From the perspective of changes in the size of wind farms (Fig. 4A–C), it is evident that small-scale wind farms are more numerous and densely concentrated. However, as the size of the wind farms increases, both the number and density of wind farms decrease significantly. Figure 5A, B illustrates the cost distribution for bottom-fixed wind farms, floating wind farms across the three scenarios bottom-fixed wind farms exhibit significantly lower costs than floating wind farms, with the majority of bottom-fixed wind farm costs falling below 125 USD/MWh. In contrast, floating wind farms have costs primarily in the range of 130 to 160 USD/MWh. The overall cost distribution for both types of wind farms lies between 100 and 160 USD/MWh, indicating that relatively few wind farms are currently economically viable. Figure 5A, B also shows that as the wind farm scale expands, the corresponding LCOE decreases accordingly. Furthermore, it clearly demonstrates that as total power generation increases, the LCOE for small-scale wind farms (M-8S3G) rises more rapidly and becomes much higher than that of medium-scale and large-scale wind farms (M-8M3G, M-8L3G). Notably, LCOE for small-scale wind farms is only comparable to that of medium-scale and large-scale wind farms during the initial small fraction of generation.Fig. 5LCOE and aggregated offshore wind power supply curves in China.This figure illustrates the comparison of LCOE and aggregated offshore wind power supply curves for different scenarios in China, based on a 3-row wind farm layout. Subfigures (A, B) assess the impact of wind farm scale on LCOE and corresponding supply potential, covering scenarios M-8S3G, M-8M3G, and M-8L3G. Subfigures (C, D) examine the influence of different wind speed datasets (MERRA-2, SSP2-4.5, and SSP5-8.5) on LCOE and electricity supply under consistent turbine configuration and farm size. The boxplots show the distribution of LCOE values for bottom-fixed and floating installations, while the supply curves indicate the cumulative electricity generation achievable below a given cost threshold. Scenarios with 4-row layouts are provided in Fig. S7.
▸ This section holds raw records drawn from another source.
/-- A prime is divided by no base but itself, so the loop does not call it composite. -/
theorem smallBaseTest_ne_false_of_prime {m : Nat} (hm : m.Prime) {bases : List Nat} (hbases : 1 ∉ bases) :
    smallBaseTest m bases ≠ some false := by
  induction bases with
  | nil => exact nofun
  | cons b bs ih =>
    rw [List.mem_cons, not_or] at hbases
    obtain ⟨hb, hbs⟩ := hbases
    rw [smallBaseTest]
    split
    · exact nofun
    · rename_i hne
      have hmod : m % b ≠ 0 := fun h =>
        ((Nat.dvd_prime hm).mp (Nat.dvd_of_mod_eq_zero h)).elim (fun h1 => hb h1.symm) (fun hmb => hne hmb.symm)
      rw [if_neg hmod]
      exact ih hbs

/-- A number that some base divides and no base equals is called composite. -/
theorem smallBaseTest_eq_false_of_dvd {m b : Nat} {bases : List Nat} (hb : b ∈ bases) (hdvd : b ∣ m) (hm : m ∉ bases) :
    smallBaseTest m bases = some false := by
  induction bases with
  | nil => cases hb
  | cons a as ih =>
    rw [List.mem_cons, not_or] at hm
    obtain ⟨hma, hmas⟩ := hm
    rw [smallBaseTest, if_neg hma]
    split
    · rfl
    · rename_i hmod
      obtain rfl | hb := List.mem_cons.mp hb
      · exact absurd (Nat.mod_eq_zero_of_dvd hdvd) hmod
      · exact ih hb hmas

/-! ### The strong test -/

/-- Dividing twos out of d and counting them in s keeps d · 2^s. -/
theorem splitTwos_mul_pow (bound d s : Nat) : (splitTwos bound d s).1 * 2 ^ (splitTwos bound d s).2 = d * 2 ^ s := by
  induction bound generalizing d s with
  | zero => rfl
  | succ bound ih =>
    rw [splitTwos]
    split
    · rw [ih, pow_succ', ← mul_assoc, Nat.div_mul_cancel (by omega)]
    · rfl

/-- Modulo a prime, 1 has the square roots 1 and -1 alone. -/
theorem eq_one_or_eq_sub_one_of_sq {m x : Nat} (hm : m.Prime) (hx : x < m) (h : x * x % m = 1) : x = 1 ∨ x = m - 1 := by
  have hpos : 1 ≤ x := Nat.pos_of_ne_zero fun h0 => by simp [h0] at h
  have hdvd : m ∣ (x + 1) * (x - 1) := by
    have hsub : m ∣ x * x - x * x % m := Nat.dvd_sub_mod _
    rwa [h, ← mul_one 1, Nat.mul_self_sub_mul_self_eq] at hsub
  obtain h | h := hm.dvd_mul.mp hdvd
  · have hle := Nat.le_of_dvd x.succ_pos h
    omega
  · have hzero := Nat.eq_zero_of_dvd_of_lt h (by omega)
    omega

/-- Squaring k + 1 times comes to 1; modulo a prime it can only do so through -1 (43_factorization.md R203). -/
theorem squaresHitMinusOne_of_prime {m k x : Nat} (hm : m.Prime) (hx : x < m) (h : x ^ 2 ^ (k + 1) % m = 1)
    (hone : x ≠ 1) (hminus : x ≠ m - 1) : squaresHitMinusOne m k x = true := by
  have hsq : mulMod x x m ≠ 1 := fun hsq => (eq_one_or_eq_sub_one_of_sq hm hx hsq).elim hone hminus
  induction k generalizing x with
  | zero => exact absurd (by simpa [pow_two, mulMod] using h) hsq
  | succ k ih =>
    rw [squaresHitMinusOne]
    split
    · rfl
    · rename_i hhit
      have hlt : mulMod x x m < m := Nat.mod_lt _ hm.pos
      refine ih hlt ?_ hsq hhit fun hsq' => (eq_one_or_eq_sub_one_of_sq hm hlt hsq').elim hsq hhit
      rw [pow_succ' 2 (k + 1), pow_mul, pow_two] at h
      rw [mulMod, ← Nat.pow_mod, h]

/-- No base that a prime does not divide witnesses against it: b^(m - 1) is 1 by Fermat, and b^d comes to it in s
squarings. -/
theorem strongTest_of_prime {m d s b : Nat} (hm : m.Prime) (hd : d * 2 ^ s = m - 1) (hb : ¬ m ∣ b) :
    strongTest m d s b = true := by
  have hfermat : (b ^ d % m) ^ 2 ^ s % m = 1 := by
    have hcoprime : b.Coprime m := ((Nat.Prime.coprime_iff_not_dvd hm).mpr hb).symm
    have h := Nat.ModEq.pow_totient hcoprime
    rw [Nat.totient_prime hm, ← hd, pow_mul] at h
    rw [← Nat.pow_mod, h, Nat.mod_eq_of_lt hm.one_lt]
  have hlt : b ^ d % m < m := Nat.mod_lt _ hm.pos
  simp only [strongTest, powMod_eq, Bool.or_eq_true, beq_iff_eq]
  by_cases hone : b ^ d % m = 1
  · exact .inl (.inl hone)
  by_cases hminus : b ^ d % m = m - 1
  · exact .inl (.inr hminus)
  cases s with
  | zero => exact absurd (by simpa using hfermat) hone
  | succ s => exact .inr (squaresHitMinusOne_of_prime hm hlt hfermat hone hminus)

/-! ### IsPrime -/

theorem two_le_of_isPrimeWith {bases : List Nat} {m : Nat} (h : isPrimeWith bases m = true) : 2 ≤ m := by
  by_contra hlt
  simp [isPrimeWith, not_le.mp hlt] at h

/-- An answer of the first loop is IsPrime's answer. -/
theorem isPrimeWith_of_smallBaseTest {bases : List Nat} {m : Nat} {answer : Bool} (hm : 2 ≤ m)
    (h : smallBaseTest m bases = some answer) : isPrimeWith bases m = answer := by
  rw [isPrimeWith, if_neg (not_lt.mpr hm), h]

/-- Every prime passes, whatever primes the bases are: it is a base or passes the strong test for each. -/
theorem isPrimeWith_of_prime {bases : List Nat} (hbases : ∀ b ∈ bases, b.Prime) {m : Nat} (hm : m.Prime) :
    isPrimeWith bases m = true := by
  have hsmall := smallBaseTest_ne_false_of_prime hm fun h1 => Nat.not_prime_one (hbases 1 h1)
  cases htest : smallBaseTest m bases with
  | some answer =>
    rw [isPrimeWith_of_smallBaseTest hm.two_le htest]
    cases answer
    · exact absurd htest hsmall
    · rfl
  | none =>
    rw [isPrimeWith, if_neg (not_lt.mpr hm.two_le), htest]
    refine List.all_eq_true.mpr fun b hb => strongTest_of_prime hm ?_ fun hdvd => ?_
    · rw [splitTwos_mul_pow, pow_zero, mul_one]
    · obtain rfl := (Nat.prime_dvd_prime_iff_eq hm (hbases b hb)).mp hdvd
      exact not_dvd_of_smallBaseTest_eq_none htest m hb dvd_rfl

theorem prime_of_mem_mrBases : ∀ b ∈ tgcFactParams.mrBases, b.Prime := by decide

theorem isPrime_of_prime {m : Nat} (hm : m.Prime) : isPrime m = true := isPrimeWith_of_prime prime_of_mem_mrBases hm

/-- Settles O50: the bases of TGC-CORE are primes. -/
theorem isPrimeAcceptsEveryPrime : Obligations.IsPrimeAcceptsEveryPrime := fun _ => isPrime_of_prime

end Sys2Proof.Proofs
end

section
/-! PROOFS. The search for a factor: trial division (O51), the factor a rho attempt returns (O52) and the sequence of
the attempts with its work (O53) (43_factorization.md R206 to R214). -/

namespace Sys2Proof.Proofs

open Sys2Proof.Machine

/-! ### Trial division -/

theorem trialDivide_eq_none_iff {primes : List Nat} {n : Nat} :
    trialDivide primes n = none ↔ ∀ u ∈ primes, ¬ u ∣ n := by
  simp [trialDivide, Nat.dvd_iff_mod_eq_zero]

/-- In an ascending list the first divisor found is the least. -/
theorem trialDivide_eq_some_iff {primes : List Nat} (hsorted : primes.Pairwise (· < ·)) {n t : Nat} :
    trialDivide primes n = some t ↔ t ∈ primes ∧ t ∣ n ∧ ∀ u ∈ primes, u ∣ n → t ≤ u := by
  induction primes with
  | nil => simp [trialDivide]
  | cons a as ih =>
    obtain ⟨hfirst, hrest⟩ := List.pairwise_cons.mp hsorted
    by_cases ha : a ∣ n
    · have hfound : trialDivide (a :: as) n = some a :=
        List.find?_cons_of_pos (beq_iff_eq.mpr (Nat.mod_eq_zero_of_dvd ha))
      rw [hfound, Option.some_inj]
      constructor
      · rintro rfl
        exact ⟨List.mem_cons_self, ha, List.forall_mem_cons.mpr ⟨fun _ => le_rfl, fun u hu _ => (hfirst u hu).le⟩⟩
      · rintro ⟨hmem, -, hleast⟩
        obtain rfl | hmem := List.mem_cons.mp hmem
        · rfl
        · exact absurd (hleast a List.mem_cons_self ha) (not_le.mpr (hfirst t hmem))
    · have hskip : trialDivide (a :: as) n = trialDivide as n :=
        List.find?_cons_of_neg fun hmod => ha (Nat.dvd_of_mod_eq_zero (beq_iff_eq.mp hmod))
      rw [hskip, ih hrest]
      constructor
      · rintro ⟨hmem, ht, hleast⟩
        exact ⟨List.mem_cons_of_mem a hmem, ht, List.forall_mem_cons.mpr ⟨fun h => absurd h ha, hleast⟩⟩
      · rintro ⟨hmem, ht, hleast⟩
        obtain rfl | hmem := List.mem_cons.mp hmem
        · exact absurd ht ha
        · exact ⟨hmem, ht, fun u hu => hleast u (List.mem_cons_of_mem a hu)⟩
From the perspective of different wind speed data, the distribution of wind farms and their corresponding LCOE values remains relatively consistent across the scenarios presented. Notably, under the future climate scenarios (S2-8M3G, S5-8M3G), overall wind farm costs are lower, whereas the MERRA-2 scenario (M-8M3G) results in higher costs. It can also be seen in Fig. 5C, D that the M-8M3G scenario results in higher cost estimates compared to the S2-8M3G and S5-8M3G scenarios, with the median cost being approximately 10 USD/MWh higher than the other scenarios for both bottom-fixed and floating wind farms. In addition, the national cumulative supply curves for these three scenarios show that, in the M-8M3G scenario, the cost for the first 200 TWh of cumulative generation potential is relatively low, around 80 USD/MWh, but then rises rapidly for subsequent capacities, with a sharp increase after 3000 TWh. In contrast, for the S2-8M3G and S5-8M3G scenarios, costs gradually rise to 75 USD/MWh for the first 600 TWh of cumulative generation, then increase rapidly from 600 TWh to 1000 TWh, followed by slower growth until 3000 TWh, after which costs rise sharply.
Wake loss effect
Previous studies have often chosen to either ignore wake losses or apply a generalized reduction factor using a fixed coefficient. Recently, more advanced modeling efforts have been developed to resolve wake interactions at the turbine level, particularly for site selection purposes. Gil-García et al.^27,28^, for example, implemented GIS-based MCDM approaches to optimize turbine placement while accounting for wake-induced efficiency losses. Pryor et al.^29^ also employed mesoscale simulations to quantify the regional wake shadow impacts of large offshore wind clusters in the U.S., demonstrating how large-scale wake effects can influence wind availability at the lease-area scale. However, they do not quantify the techno-economic implications of wake losses across large-scale offshore wind deployments. In contrast, this study calculates wake losses in wind farm power generation using the Gaussian velocity model^30,31^ in FLORIS^32^, which describes the velocity deficit as a Gaussian distribution in the spanwise direction. Additionally, we supplemented this approach with both the Jensen model^33^ and the cumulative curl model^34^ for a more comprehensive analysis.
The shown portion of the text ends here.